(Records drawn from a dataset)
-- ==== Sys2Proof/Laws/State.lean ====
section
/-! SUPPORT. One lemma per field per update of the state, all true by rfl, so that no proof unfolds an update. -/

namespace Sys2Proof.Machine

@[simp] theorem State.send_engine (r : Response) (s : State) : (s.send r).engine = s.engine := rfl
@[simp] theorem State.send_zf (r : Response) (s : State) : (s.send r).zf = s.zf := rfl
@[simp] theorem State.send_cmdPort (r : Response) (s : State) : (s.send r).cmdPort = s.cmdPort := rfl
@[simp] theorem State.send_respPort (r : Response) (s : State) :
    (s.send r).respPort = s.respPort ++ r.toWords := rfl

@[simp] theorem State.setCmdPort_engine (ws : List Word) (s : State) : (s.setCmdPort ws).engine = s.engine := rfl
@[simp] theorem State.setCmdPort_zf (ws : List Word) (s : State) : (s.setCmdPort ws).zf = s.zf := rfl
@[simp] theorem State.setCmdPort_cmdPort (ws : List Word) (s : State) : (s.setCmdPort ws).cmdPort = ws := rfl
@[simp] theorem State.setCmdPort_respPort (ws : List Word) (s : State) :
    (s.setCmdPort ws).respPort = s.respPort := rfl

@[simp] theorem State.setZf_engine (b : Bool) (s : State) : (s.setZf b).engine = s.engine := rfl
@[simp] theorem State.setZf_zf (b : Bool) (s : State) : (s.setZf b).zf = b := rfl
@[simp] theorem State.setZf_cmdPort (b : Bool) (s : State) : (s.setZf b).cmdPort = s.cmdPort := rfl
@[simp] theorem State.setZf_respPort (b : Bool) (s : State) : (s.setZf b).respPort = s.respPort := rfl

@[simp] theorem State.configure_engine (e : Engine) (s : State) : (s.configure e).engine = some e := rfl
@[simp] theorem State.configure_zf (e : Engine) (s : State) : (s.configure e).zf = false := rfl
@[simp] theorem State.configure_cmdPort (e : Engine) (s : State) : (s.configure e).cmdPort = s.cmdPort := rfl
@[simp] theorem State.configure_respPort (e : Engine) (s : State) : (s.configure e).respPort = s.respPort := rfl

@[simp] theorem State.setReg_engine (e : Engine) (r : BitVec (e.d.toNat + 2)) (s : State) :
    (s.setReg e r).engine = some { e with reg := r } := rfl
@[simp] theorem State.setReg_zf (e : Engine) (r : BitVec (e.d.toNat + 2)) (s : State) :
    (s.setReg e r).zf = s.zf := rfl
@[simp] theorem State.setReg_cmdPort (e : Engine) (r : BitVec (e.d.toNat + 2)) (s : State) :
    (s.setReg e r).cmdPort = s.cmdPort := rfl
@[simp] theorem State.setReg_respPort (e : Engine) (r : BitVec (e.d.toNat + 2)) (s : State) :
    (s.setReg e r).respPort = s.respPort := rfl

@[simp] theorem State.hostSend_engine (ws : List Word) (s : State) : (s.hostSend ws).engine = s.engine := rfl
@[simp] theorem State.hostSend_zf (ws : List Word) (s : State) : (s.hostSend ws).zf = s.zf := rfl
@[simp] theorem State.hostSend_cmdPort (ws : List Word) (s : State) :
    (s.hostSend ws).cmdPort = s.cmdPort ++ ws := rfl
@[simp] theorem State.hostSend_respPort (ws : List Word) (s : State) :
    (s.hostSend ws).respPort = s.respPort := rfl

end Sys2Proof.Machine
end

## Your goal
The answer should hold the lines from the one containing "(s.hostSend ws).engine = s.engine := rfl" through the end of the entries above, set down exactly, with both ends included.

## Result
@[simp] theorem State.hostSend_engine (ws : List Word) (s : State) : (s.hostSend ws).engine = s.engine := rfl
@[simp] theorem State.hostSend_zf (ws : List Word) (s : State) : (s.hostSend ws).zf = s.zf := rfl
@[simp] theorem State.hostSend_cmdPort (ws : List Word) (s : State) :
    (s.hostSend ws).cmdPort = s.cmdPort ++ ws := rfl
@[simp] theorem State.hostSend_respPort (ws : List Word) (s : State) :
    (s.hostSend ws).respPort = s.respPort := rfl

end Sys2Proof.Machine
end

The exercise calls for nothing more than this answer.